Want to make a difference? Get out of the weeds! Part I



Dan Morris
07/28/2015

For this particular column, I am asking you, the reader, to think for a moment about what role you occupy in business improvement and the role of BPM within your business. Each business is unique and each position within a business is also unique. However in the end, the same paths will lead each to success and the same mistakes can lead to failures. As you read through this column, each of you must ask yourself what you can do to nudge things towards success and nudge things away from failure. If you are a key executive, you might be able to make major changes towards a culture of improvement. If you are the newest member on the team, you might still be able to influence those above you. Everyone has a role and everyone can be part of the problem or part of the solution. If we want to see a culture of improvement, we might also have to improve our own processes to get there.
Business Transformation seems to be experiencing difficulty in some companies. I am seeing budget pressures and cuts, staffing cuts, and a de-emphasis of disciplines like Six Sigma in several companies I am talking to. In looking at what is going on, I am seeing a type of stagnation in the growth of BPM activities and a shift in emphasis from the business side to the technical side of Business Transformation.
It seems like the real issue is that the business transformation practitioners have somehow become focused on small improvements and the big, really transformative changes are focusing on the IT use of BPMS tools. It also seems that with all the cost reduction measures of the past 15 years, many business operations are now so lean that they have no elasticity and many managers are okay with shifting responsibility for operational improvement to IT and the automation of manual work.
This observation is based on discussions with several people, representing multiple companies. I would like to hear from you regarding what you are experiencing in your company. Please take a couple of minutes to send me a note at daniel.morris@wendan-consulting.com. Your feedback will be greatly appreciated.

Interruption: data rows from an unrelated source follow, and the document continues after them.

/-- R28, R29, R32, R33, R35, R36, R37: which commands write which registers, the tree and OUT. Every command
not named leaves them. -/
def Obligations.RegisterWriters : Prop :=
  ∀ (w : Word) (s t : State), exec (decodeCommand w) s = .next t →
    (w ≠ 0x08 → t.nodeParent = s.nodeParent ∧ t.nodeLeft = s.nodeLeft ∧ t.nodeRight = s.nodeRight) ∧
    (w ≠ 0x07 → w ≠ 0x0A → w ≠ 0x0C → t.matchLen = s.matchLen ∧ t.matchPos = s.matchPos) ∧
    (w ≠ 0x09 → w ≠ 0x0A → w ≠ 0x0C →
      t.encGptr = s.encGptr ∧ t.encCnt = s.encCnt ∧ t.encCtrl = s.encCtrl) ∧
    (w ≠ 0x0D → w ≠ 0x0E → w ≠ 0x0F → t.decInPtr = s.decInPtr ∧ t.decU = s.decU ∧ t.decC = s.decC ∧
      t.decBit = s.decBit ∧ t.decCtrl = s.decCtrl) ∧
    (w.toNat < 0x09 ∨ 0x0F < w.toNat → t.outLen = s.outLen ∧ t.outMem = s.outMem) ∧
    (w = 0x0B → t.outLen = s.outLen) ∧
    (w ≠ 0x02 → w ≠ 0x03 → w ≠ 0x06 → w ≠ 0x09 → w ≠ 0x0A → w ≠ 0x0C → t.cur = s.cur ∧
      (w ≠ 0x04 → w ≠ 0x05 → t.index = s.index))

/-- R180: the decoder does not write the tree, CUR, MATCH_*, ENC_* or NODE_*. With RegisterWriters this is the
frame of DEC_START, DEC_STEP, DECOMPRESS and of the four stream forms. That the stream forms act by themselves is
the model's choice (log 10). -/
def Obligations.DecoderFrame : Prop :=
  ∀ (i : Instr) (s t : State),
    i = .decStart ∨ i = .decStep ∨ i = .decompress ∨ (∃ c u, i = .streamHeader c u) ∨
      (∃ b, i = .streamCtrl b) ∨ (∃ v, i = .lit v) ∨ (∃ off lc, i = .ref off lc) →
    exec i s = .next t →
    t.index = s.index ∧ t.cur = s.cur ∧ t.matchLen = s.matchLen ∧ t.matchPos = s.matchPos ∧
      t.encGptr = s.encGptr ∧ t.encCnt = s.encCnt ∧ t.encCtrl = s.encCtrl ∧
      t.nodeParent = s.nodeParent ∧ t.nodeLeft = s.nodeLeft ∧ t.nodeRight = s.nodeRight

/-- R218: every command that reads IN, in every mode that allows it, first checks IN_LEN <= IN_CAP; ENC_START and
COMPRESS then check the worst-case stream against OUT_CAP; DEC_START and DECOMPRESS the header's size U. MF_CLEAR,
MF_REMOVE and MF_READ_NODE raise no ALLOCATION_FAILURE. -/
def Obligations.AllocationFailure : Prop :=
  (∀ (s : State) (i : Instr), s.err = .none → s.inCap.toNat < s.inLen.toNat →
    s.mode = .idle ∧ (i = .mfInit ∨ i = .mfInsert ∨ i = .mfAdvance) ∨ s.mode ≠ .decoding ∧ i = .mfSearch ∨
      i = .encStart ∨ i = .compress ∨ i = .decStart ∨ i = .decompress →
    exec i s = .next (s.failed .allocationFailure s.inLen)) ∧
  (∀ (s : State) (i : Instr), s.err = .none → s.inLen.toNat ≤ s.inCap.toNat →
    s.outCap.toNat < 8 + (s.inLen.toNat + 7) / 8 + s.inLen.toNat → i = .encStart ∨ i = .compress →
    exec i s = .next (s.failed .allocationFailure
      (BitVec.ofNat 32 (8 + (s.inLen.toNat + 7) / 8 + s.inLen.toNat)))) ∧
  (∀ (s : State) (i : Instr), s.err = .none → s.inLen.toNat ≤ s.inCap.toNat → 8 ≤ s.inLen.toNat →
    s.outCap.toNat < (s.le32 4).toNat → i = .decStart ∨ i = .decompress →
    exec i s = .next (s.failed .allocationFailure (s.le32 4))) ∧
  (∀ (s t : State) (i : Instr), s.err = .none → i = .mfClear ∨ i = .mfRemove ∨ i = .mfReadNode →
    exec i s = .next t → t.err ≠ .allocationFailure)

The underlying issue is one of benefit. All the small reductions in staff are individually beneficial from a cost perspective, but even when added together one must question the real benefit they bring to a company. I call a focus on these small improvements "working in the weeds". While benefit is definitely delivered, the question that must be answered is "Is it enough to make the BPM group really relevant in the whole scheme of company operations?"
Benefit and Value
Have both benefit and value been defined in your company relative to work done by the BPM group? Do you know the thresholds that determine when benefit or value delivered is considered enough to make a difference by management? Do you know if different managers have different ideas of where these thresholds are? If you are a key manager, have you communicated your thresholds to the BPM group?
If you don’t know the thresholds, you are "flying blind in the mountains". But I find that few people involved in delivering BPM and BPMS enabled BPM improvements really can define these things. Without such an understanding how can anyone answer the question of "what value or benefit is BPM bringing to the company?"

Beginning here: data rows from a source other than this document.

-- ==== Sys2Proof/Laws/Tree.lean ====
section
/-! SUPPORT. Laws/Tree.lean: the link updates of the match index end in no fault on a tree, and keep the
tree shape of R44. -/

namespace Sys2Proof.Machine.Index

variable {ix : Index} {rank : Slot → Nat}

/-! ## The shared link writes -/

/-- What `reparent` leaves when the link is no ROOTMARK. -/
def adopt (ix : Index) (l p : Link) : Index :=
  match l with
  | .slot c => ix.setParent c p
  | _ => ix

@[simp] theorem root_adopt (l p : Link) : (ix.adopt l p).root = ix.root := by
  cases l <;> rfl

@[simp] theorem left_adopt (l p : Link) (t : Slot) : (ix.adopt l p).left t = ix.left t := by
  cases l <;> simp [adopt]

@[simp] theorem right_adopt (l p : Link) (t : Slot) : (ix.adopt l p).right t = ix.right t := by
  cases l <;> simp [adopt]

@[simp] theorem parent_adopt (l p : Link) (t : Slot) :
    (ix.adopt l p).parent t = if l = .slot t then p else ix.parent t := by
  cases l <;> simp [adopt, eq_comm]

theorem reparent_ok (l p : Link) (h : l ≠ .rootMark) : reparent l p ix = .ok (ix.adopt l p) := by
  cases l <;> simp_all [reparent, adopt]

/-- What `replaceChild` leaves at an occupied slot x. -/
def relink (ix : Index) (x : Slot) (y : Link) : Index :=
  match ix.parent x with
  | .nil => ix
  | .rootMark => (ix.setRoot y).adopt y .rootMark
  | .slot pp =>
    if ix.left pp = .slot x then (ix.setLeft pp y).adopt y (.slot pp)
    else (ix.setRight pp y).adopt y (.slot pp)

theorem replaceChild_ok (x : Slot) (y : Link) (hx : ix.parent x ≠ .nil) (hy : y ≠ .rootMark) :
    replaceChild x y ix = .ok (ix.relink x y) := by
  unfold replaceChild relink
  split <;> simp_all [reparent_ok]
  split <;> simp

theorem root_relink (x : Slot) (y : Link) :
    (ix.relink x y).root = if ix.parent x = .rootMark then y else ix.root := by
  unfold relink; split <;> simp_all; split <;> simp

theorem parent_relink (x : Slot) (y : Link) (t : Slot) (hx : ix.parent x ≠ .nil) :
    (ix.relink x y).parent t = if y = .slot t then ix.parent x else ix.parent t := by
  unfold relink; split <;> simp_all; split <;> simp

theorem left_relink (x : Slot) (y : Link) (t : Slot) :
    (ix.relink x y).left t =
      if ix.parent x = .slot t ∧ ix.left t = .slot x then y else ix.left t := by
  unfold relink; split <;> simp_all; split <;> grind [left_adopt, left_setLeft, left_setRight]

theorem right_relink (x : Slot) (y : Link) (t : Slot) :
    (ix.relink x y).right t =
      if ix.parent x = .slot t ∧ ix.left t ≠ .slot x then y else ix.right t := by
  unfold relink; split <;> simp_all; split <;> grind [right_adopt, right_setLeft, right_setRight]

We also see that people have a hard time answering the questions - What improvements are really valuable to the company? What does executive management believe needs to change to give them real value for their budget investment? Is executive management defining a vision that can allow value to be addressed?
The fact is that every BPM group must react to project requests. Equally true is the fact that there are a limited number of people in the BPM group and a limited budget. So what do you work on? Is it first come first served? Is it the squeaky wheel selection approach? Is the selection directed by rules and is it formal – based on a written request with problem/impact/scope/benefit information? Does the request include a commitment by the requesting manager to engage and provide the time and staff needed to properly define the problem and design the solution with the BPM team?
These are important questions because they allow the BPM group to differentiate and mix the projects it will work on as well as to know which projects are seen as providing value. Doing this will help the group move to bigger and more mission critical projects – and, I believe all of these larger projects need help from professional business focused BPM practitioners. This is what will allow the BPM team to begin to focus on value and making changes that do more than deliver individual small benefits.
Follow up – Value delivered
Also, if benefits and value are not formally measured following the delivery of an improvement, are estimates really trusted? Without formal measurement, any value will up to individual opinions, and they will vary – not a good place to be.
For this reason, I recommend that any benefit or value targets not only be clearly defined in the project request, but that the request also include how the improvement will be measured and thus proven. I also suggest that only numeric performance and other improvement measurement should count. If it is not some number based measurement, you are again in the world of perception and opinion. If you are a key executive, do you require your managers to define measurable benefits?
Clearly, only when enough provable value is sufficient to reach a level where it is noticed as being very important to the business and its success, will business transformation efforts begin to become indispensable. Executive level management must agree regarding how value is to be measured.
Business operations, strategy, the operating model, compliance mandates and more are driving constant change – from weed level to strategic level. To be competitive, companies must be able to deliver even large scale change quickly and for low cost. And the ability to deliver high value solutions that work the first time is critical – and will become a separator in the game that is beginning.
The only group in the company that can deliver the support that this level of controlled evolution requires is the BPM group. No other group can do this – not IT, not the individual departments.
That is why it is so important that the BPM group begin to evolve and begin building the capabilities that will be needed. Building the confidence that is needed to help the BPM group evolve to this indispensable level is why defined value delivery is critical.